** Exercise inputs follows **
-- ==== Sys2Proof/Laws/State.lean ====
section
/-! SUPPORT. What each update of the package leaves unchanged: one lemma for each field it does not touch. -/

namespace Sys2Proof.Machine
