/-- A placed packet is QUEUED in no entry. -/
theorem State.place_queued (s : State) (p : Packet) : ∀ e ∈ (s.place p).qen.store, e.p.seq = p.seq → e.st = .running := by
  intro e he hq
  unfold State.place at he
  extract_lets x q s1 at he
  split at he
  · rename_i hnone
    have : e ∈ s.qen.store ++ [x] := he
    rcases List.mem_append.1 this with h | h
    · rw [State.entry, List.find?_eq_none] at hnone
      have := hnone e h
      simp [hq] at this
    · rw [List.mem_singleton] at h; rw [h]
  · have : e ∈ mapIf s.qen.store (fun e => e.p.seq == p.seq) (fun x => { x with st := .running, wait := .work, disp := s.qen.nextDisp, rights := s.session p.session }) := he
    rw [mapIf, List.mem_map] at this
    obtain ⟨a, ha, h⟩ := this
    split at h
    · rw [← h]
    · rename_i hn
      rw [← h] at hq
      simp [hq] at hn

/-- Another packet's entry is unchanged when a packet is placed. -/
theorem State.place_other (s : State) (p : Packet) (hq : n ≠ p.seq) : (s.place p).entry n = s.entry n := by
  unfold State.place
  extract_lets x q s1
  split
  · simp only [State.entry, State.setStore, List.find?_append, List.find?_cons, List.find?_nil, x]
    have : (p.seq == n) = false := by simpa using Ne.symm hq
    simp [this]
  · rw [State.entry_updEntry]
    · have h1 : s1.entry n = s.entry n := rfl
      rw [h1]
      cases s.entry n with
      | none => rfl
      | some x => rw [Option.map_some, if_neg hq]
    · intro _; rfl

/-! ## Dispatch -/

/-- A packet that runs takes its effect. -/
theorem OpDef.dispatch_runs {d : OpDef} {s : State} {p : Packet} (h : OpDef.Runs d s p) : d.dispatch s p = d.act (d.at s p) p [] := by
  obtain ⟨⟨hb, hp, hr, hc⟩, hn, hp2, hbind, hw⟩ := h
  simp only [OpDef.at]
  simp only [OpDef.held] at hn hp2 hbind hw ⊢
  simp [OpDef.dispatch, hb, OpDef.start, hp, hr, hc, hn, OpDef.proceed, hp2, hbind]
  intro h1 h2
  rcases hw with h | h <;> simp_all

/-- A packet that reads a host buffer waits for it, RUNNING. -/
theorem OpDef.dispatch_reads {d : OpDef} {s : State} {p : Packet} (h : OpDef.Reads d s p a n) : d.dispatch s p = (d.held s p).run p.seq (.dma a n) := by
  obtain ⟨⟨hb, hp, hr, hc⟩, hn⟩ := h
  simp only [OpDef.held] at hn ⊢
  simp [OpDef.dispatch, hb, OpDef.start, hp, hr, hc, hn]

/-- A packet that protection refuses completes with the status of the check, and has no other effect but PROT_DENIED. -/
theorem OpDef.dispatch_denied {d : OpDef} {s : State} {p : Packet} (hb : s.begun p.seq = false) (hp : (s.place p).protCheck d p (d.access (s.place p) p []) = st)
    (hs : st ≠ 0) : d.dispatch s p = ((s.place p).done p.seq st).denied p st := by
  subst hp
  simp [OpDef.dispatch, hb, OpDef.start, hs]

/-- A packet with a reserved bit set completes with ST_RSVD_SET. -/
theorem OpDef.dispatch_rsvd {d : OpDef} {s : State} {p : Packet} (hb : s.begun p.seq = false) (hp : (s.place p).protCheck d p (d.access (s.place p) p []) = 0)
    (hr : rsvdOk d.named p = false) : d.dispatch s p = (s.place p).done p.seq St.rsvdSet := by
  simp [OpDef.dispatch, hb, OpDef.start, hp, hr]

/-- A packet that its opcode's own check refuses completes with the status and results of the check. -/
theorem OpDef.dispatch_checked {d : OpDef} {s : State} {p : Packet} (hb : s.begun p.seq = false) (hp : (s.place p).protCheck d p (d.access (s.place p) p []) = 0)
    (hr : rsvdOk d.named p = true) (hc : d.check (s.place p) p = (st, r0, r1)) (hs : st ≠ St.ok) :
    d.dispatch s p = (s.place p).complete p.seq st r0 r1 := by
  simp [OpDef.dispatch, hb, OpDef.start, hp, hr, hc, hs]

/-- A packet already dispatched is not dispatched again. -/
theorem OpDef.dispatch_begun {d : OpDef} {s : State} {p : Packet} (h : s.begun p.seq = true) : OpDef.dispatch d s p = s := by simp [OpDef.dispatch, h]

/-- A packet whose host buffer arrives takes its effect. -/
theorem State.dmaDone_takes {d : OpDef} {s : State} {p : Packet} (ho : opOf p.opcode = some d) (h : OpDef.Takes d s p bs) :
    s.dmaDone p.seq (some bs) = d.act (d.bind (s.run p.seq .work) p bs).2 p bs := by
  obtain ⟨⟨e, a, he, hp, hst, hwt⟩, hprot, hbind, hw⟩ := h
  simp only [State.dmaDone, he, hst, hwt, hp, ho, OpDef.hostData, OpDef.proceed, hprot, hbind]
  simp
  intro h1 h2
  rcases hw with h | h <;> simp_all

/-- A packet fed its host buffer: its dispatch waits for it, and its arrival takes the effect. -/
theorem OpDef.feeds_takes {d : OpDef} {s : State} {p : Packet} (h : OpDef.Feeds d s p bs) :
    (∃ a, d.dispatch s p = (d.held s p).run p.seq (.dma a bs.length)) ∧ (d.dispatch s p).dmaDone p.seq (some bs) = d.act (d.fed s p bs) p bs := by
  obtain ⟨ho, a, hr, ht⟩ := h
  have hd := OpDef.dispatch_reads hr
  refine ⟨⟨a, hd⟩, ?_⟩
  rw [hd, State.dmaDone_takes ho ht, OpDef.fed, hr.2]
  rfl

/-! ## A fed packet -/

/-- A packet fed its host buffer stands in the store, RUNNING, when it takes its effect. -/
theorem OpDef.fed_open (d : OpDef) (s : State) (p : Packet) (bs : List Byte) (hb : d.bind = noBind) (hh : d.hold = fun s _ => s) :
    ∃ e, (d.fed s p bs).entry p.seq = some e ∧ e.st = .running := by
  obtain ⟨e, h, _⟩ := State.place_running s p
  unfold OpDef.fed
  simp only [hb, noBind, OpDef.held, hh]
  obtain ⟨e1, h1, _⟩ := State.run_running (s.place p) h (w := .dma ((d.read (s.place p) p).getD (0, 0)).1 bs.length)
  obtain ⟨e2, h2, h3, _⟩ := State.run_running _ h1 (w := .work)
  exact ⟨e2, h2, h3⟩

/-- A packet that makes nothing live changes nothing but the queue engine before its effect. -/
theorem OpDef.fed_eq (d : OpDef) (s : State) (p : Packet) (bs : List Byte) (hb : d.bind = noBind) (hh : d.hold = fun s _ => s) :
    d.fed s p bs = { s with qen := (d.fed s p bs).qen } := by
  unfold OpDef.fed
  simp only [hb, noBind, OpDef.held, hh]
  exact (QenOnly.trans (State.place_only s p) (u := ((s.place p).run p.seq _).run p.seq .work) rfl).symm
theorem OpDef.fed_session (d : OpDef) (s : State) (p : Packet) (bs : List Byte) (hb : d.bind = noBind) (hh : d.hold = fun s _ => s) (n : Nat) :
    (d.fed s p bs).session n = s.session n := by
  unfold OpDef.fed
  simp only [hb, noBind, OpDef.held, hh]
  exact State.place_session s p n
theorem OpDef.complete_fed (d : OpDef) (t s : State) (p : Packet) (bs : List Byte) (hb : d.bind = noBind) (hh : d.hold = fun s _ => s)
    (h : t.qen.store = (d.fed s p bs).qen.store) (st r0 r1 : Nat) : (t.complete p.seq st r0 r1).DoneWith p.seq st (r0 % 2 ^ 32) (r1 % 2 ^ 31) := by
  obtain ⟨e, he, hd⟩ := d.fed_open s p bs hb hh
  refine State.complete_done t _ _ _ _ (e := e) ?_ (by simp [hd])
  rw [State.entry, h]; exact he
theorem OpDef.done_fed (d : OpDef) (t s : State) (p : Packet) (bs : List Byte) (hb : d.bind = noBind) (hh : d.hold = fun s _ => s)
    (h : t.qen.store = (d.fed s p bs).qen.store) (st : Nat) : (t.done p.seq st).DoneWith p.seq st 0 0 := d.complete_fed t s p bs hb hh h st 0 0
theorem OpDef.park_fed (d : OpDef) (t s : State) (p : Packet) (bs : List Byte) (hb : d.bind = noBind) (hh : d.hold = fun s _ => s)
    (h : t.qen.store = (d.fed s p bs).qen.store) (w : Wait) : (t.park p.seq w).ParkedOn p.seq w := by
  obtain ⟨e, he, _⟩ := d.fed_open s p bs hb hh
  refine State.park_parked t (e := e) ?_
  rw [State.entry, h]; exact he

end Sys2Proof.Machine
end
** End of Exercise inputs **
Copy word for word the stretch of entries above from the line that has "arrives takes its effect. -/" through the line that has "s.dmaDone p.seq (some", both ends included, and nothing outside it.

Reply to the task:
/-- A packet whose host buffer arrives takes its effect. -/
theorem State.dmaDone_takes {d : OpDef} {s : State} {p : Packet} (ho : opOf p.opcode = some d) (h : OpDef.Takes d s p bs) :
    s.dmaDone p.seq (some bs) = d.act (d.bind (s.run p.seq .work) p bs).2 p bs := by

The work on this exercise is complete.